Wednesday, December 31, 2008

In the land of the blind, YOU WILL NEVER GUESS WHAT HAPPENS


OK, so finally I read a book for this project that I really disliked. I'll say that's the upside: in the past, if a book gets on my nerves, I'll walk away from it (particularly now that I'm not reading for school). I read enough manuscripts that I'm compelled to read that I'm really not looking for books that don't appeal to me, so my instinct is, once a book irritates me, I'm pretty well done with it, absent outside pressures. Here, I pushed through to the finish, and it's better for me and does more justice to the book, and so on and so forth.

And to its credit, Blindness picks up near the end -- there are a few lovely moments in the piece where our core group of heroes stand up for each other and help each other out, and its finish is gratifying in a way that makes me somewhat re-evaluate my crankiness with the rest of the book -- it is, if nothing else, incredibly effective at conjuring up a sense of claustrophobia and discomfort, which would seem to be its aim.

But. But! I have to say, on the whole, the novel was pretty disappointing. Saramago writes in a freewheeling, sentences-that-last-forever, no-quotation-marks style that's memorable, but that's the only style he employs. It's frustrating -- the unspooling language is the same before a wave of blindness breaks out and our protagonists find themselves quarrantined in a mental asylum as it is in the heat of their trials there, so it doesn't really inform us as to the world or conditions these people find themselves in. (My understanding is that this is a Saramago style generally, not just in this book, which is fine, but it's overbearing and, to me, doesn't really pay off.)
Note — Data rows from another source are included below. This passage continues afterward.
-- ==== Sys2Proof/Tests/Slice0.lean ====
section
/-! SUPPORT. Small tests of the definitions, and for each statement with hypotheses a concrete state and operands that
meet them, at boundary values of its clauses. -/

namespace Sys2Proof.Tests

set_option Elab.async false

open Machine

/-! ### States -/

/-- The part released from reset, nothing yet sent. -/
def up : State := { State.reset with pins := { State.reset.pins with xmReady := true } }

/-- The state a command leaves. -/
def after (c : Instr) (s : State) : State :=
  match exec c s with
  | .next t => t
  | .fault _ => s
  | .refused _ => s

/-- The state with a word in an attention cell and its attention pending. -/
def asked (c : CellId) (w : Word) (s : State) : State := (s.setWord (cellOffset c) w).setAttention c true

/-- The state with lane A's sequencer in a lane state. -/
def inState (t : LaneState) (s : State) : State := s.updSeq .a fun q => { q with state := t }

/-- The state with lane A's playout unit changed. -/
def withPlu (g : Playout → Playout) (s : State) : State := s.updLane .a fun x => { x with plu := g x.plu }

/-- The state with T0's controller in a state. -/
def tlcIn (t : TlcState) (s : State) : State := s.updTlc .a fun u => { u with state := t }

/-- A taken cue of entry 0. -/
def cue : TakenCue :=
  { entry := 0, slot := 1, track := 1, start := 0, stop := 0, holdAfter := false, counts := .zero }

/-- A segment of 1000 positions at base 0. -/
def seg : Segment := { cue := cue, base := 0, first := 1000, stop := 2000, disc := some 1 }

/-- The segment after it. -/
def seg2 : Segment := { cue := cue, base := 1000, first := 2000, stop := 2500, disc := some 1 }

/-- Pairs of a block. -/
def pairs : List Pair := List.replicate 588 { left := 100, right := 200 }

/-- A block in play at position 0. -/
def block (next : Nat) : PlayBlock :=
  { position := 0, form := .copy, pairs := pairs, marks := 0, plan := [], next := next, plannedFall := false,
    fell := false }

/-- Lane A over one segment with 40 positions stored, the block of position 0 at a pair, the gain as given. -/
def playing (t : LaneState) (next : Nat) (g : GainState) (level : Nat) (s : State) : State :=
  withPlu (fun u => { u with block := some (block next), gain := g, level := level })
    (s.updLane .a fun x => { x with
      f := 40
      spans := [{ first := 0, count := 40, seg := seg.ref, cond := .good, repair := none }]
      seq := { x.seq with state := t, segments := [seg], current := some 0, reading := true } })
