-- ==== Sys2Proof/Syntax.lean ====
section
/-!
DEFINITION. Syntax.lean: the commands of the device, one constructor of `Instr` per row of spec/opcode_table.json.
A core instruction carries the core it issues on, its predicate field and the operand fields of Table 7-5 or Table 9-1;
an event or command carries what the outside world supplies with it. The spec's encodings of the core
instructions are read in Machine/CoreDecode.lean.
-/
namespace Sys2Proof

/-- A physical core SC0-SC17. -/
abbrev CoreN := Fin 18
/-- A PCIe function: 0 the PF, t the VF t; also the tenant it serves (R615). -/
abbrev Fn := Fin 128
/-- A field that names an x or an f register. -/
abbrev Reg := BitVec 5
/-- A field that names a v register (bit 4 is reserved, R288). -/
abbrev VReg := BitVec 4
/-- A field that names a p register (bits 4:3 are reserved, R288). -/
abbrev PReg := BitVec 3
/-- A handle number. -/
abbrev Handle := BitVec 6
/-- An element format code (Table 9-2). -/
abbrev Fmt := BitVec 4
/-- A job queue number. -/
abbrev QId := BitVec 16
/-- A key of the Stoker's job table. -/
abbrev JobId := BitVec 14
/-- A sync counter number. -/
abbrev CtrId := BitVec 17
/-- An arm slot number. -/
abbrev SlotId := BitVec 13
/-- An axis, and its encoder channel. -/
abbrev Axis := Fin 8
/-- A camera or an Ethernet port. -/
abbrev Port := Fin 2

/-- The predicate field of an instruction word (Table 7-3). -/
structure Pred where
  inv : Bool := false
  idx : PReg := 0
  deriving DecidableEq, Repr

/-- The rounding field AUX[1:0] (R324): the mode of `fpc`, to nearest even, toward zero. -/
inductive Rm where
  | dyn | rne | rtz
  deriving DecidableEq, Repr

/-- Handle, first row, row count minus 1, format and block size of a tile (Table 9-1). -/
structure Tile where
  h : Handle
  o : BitVec 10
  n : BitVec 10
  f : Fmt
  b : Bool
  deriving DecidableEq, Repr

/-- Which part of an 8-byte register a write covers. -/
inductive Part where
  | full | low | high
  deriving DecidableEq, Repr

/-- Who makes a register access: the Kiln, a function through its own BARs, or JTAG DBGACC. -/
inductive Agent where
  | kiln
  | fn (f : Fn)
  | jtag
  deriving DecidableEq, Repr

/-- Who waits for a read of host space: a core's DMA engine, the fetch from a queue, the load of a job. -/
inductive HostReader where
  | core (n : CoreN)
  | fetch (u : QId)
  | load (j : JobId)
  deriving DecidableEq, Repr

/-- Where a poisoned flit is consumed (Table 24-2: 0x31, 0x32, 0x33). -/
inductive PoisonUse where
  | icache | load | dma
  deriving DecidableEq, Repr

/-- What the fabric does to the flits that a command moves (R85): nothing, or flit `k` of them meets a single-bit error and is corrected, or an
uncorrectable one and is delivered poisoned. -/
inductive Fabric where
  | clean
  | corrected (k : BitVec 24)
  | lost (k : BitVec 24)
  deriving DecidableEq, Repr

/-- An operand, and what the fabric does to the read that the command makes. -/
structure Over (α : Type) where
  val : α
  fab : Fabric := .clean
  deriving DecidableEq, Repr

/-- The cause of a warm reset (GLB_RSTCAUSE). -/
inductive WarmCause where
  | perst | wdt | swrst | therm
  deriving DecidableEq, Repr

/-- A flit of device DRAM in which an ordinary read finds an error, and whether the code corrects it (R826). -/
structure FlitError where
  flit : BitVec 29
  corrected : Bool := false
  deriving DecidableEq, Repr

/-- What a patrol scrub read finds in its flit (R826, R827). -/
inductive ScrubResult where
  | clean | corrected | uncorrectable
  deriving DecidableEq, Repr

/-- Header of a CSI-2 packet: virtual channel; header ECC without error, corrected, uncorrectable. -/
structure CsiHdr where
  vc : BitVec 2
  ecc : Fin 3
  deriving DecidableEq, Repr

/-- The messages a gPTP port sends (R756). -/
inductive PtpMsg where
  | sync | followUp | announce | pdelayReq | pdelayResp | pdelayRespFollowUp
  deriving DecidableEq, Repr

/-- Configuration requests that act on state of the device (ch. 21). -/
inductive CfgReq where
  /-- read of the 4-byte word at an offset of configuration space -/
  | read (off : BitVec 12)
  /-- VF Enable and NumVFs of the PF's SR-IOV capability, when set (R791) -/
  | setVfs (num : BitVec 7)
  /-- MSI-X Enable and Function Mask (R801) -/
  | msix (enable mask : Bool)
  /-- Resizable BAR of the PF (log2 GiB) or of the VFs (log2 of 256 MiB) -/
  | bar4Size (log : Fin 6)
  | vfBar4Size (log : Fin 6)
  deriving DecidableEq, Repr

/-- A DBGACC access (R871): register space, or a register of a halted core. -/
inductive DbgAcc where
  | readReg (off : BitVec 26) (wide : Bool)
  | writeReg (off : BitVec 26) (wide : Bool) (data : W64)
  | readX (n : CoreN) (r : Reg)
  | readF (n : CoreN) (r : Reg)
  | readP (n : CoreN) (r : PReg)
  | readV (n : CoreN) (r : VReg) (lane : BitVec 7)
  deriving DecidableEq, Repr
That aside, I found the voice of the novel grating in the extreme. It's written in an omniscient voice, narrated by some outside observer with an ostensibly objective point of view, but along the way routinely stops to pontificate on the larger social implications of what's happening. "You see, in this behavior I've just described we can see that all humanity believes that etc. etc." This is tremendously irritating to me -- again, my preference is for authors like Saunders, who load their writing with unreliable, opinionated narrators whose bloviating must be taken with a mound of salt, but it seems to me that as an author, you no longer get to invent a story and outline how the story illuminates the human condition. It's something that I remember bothering me tremendously when I read Ishmael in high school (which book, for those of you that haven't read it, consists mostly of a gorilla telling the author how human society evolved and what our problem is, and it's all written in this annoyingly Socratic dialogue that has a lot of the author saying "Oh, gee, I never thought of that, you're so right," which after the invention of Modernism should really be put out to pasture) and it still bothers me now. Modern readers understand the artifice of storytelling, so it comes across as really patronizing to pretend that we don't get that authors are inventing the things we're reading.

Well, anyhow. I read Blindness. I'm sure others like (or even love!) it, but it is the inverse of my cup of tea, so there you have it.

1 comment:

Julie Ritchey said...

I didn't like this book either! I'm relieved to know I'm not alone!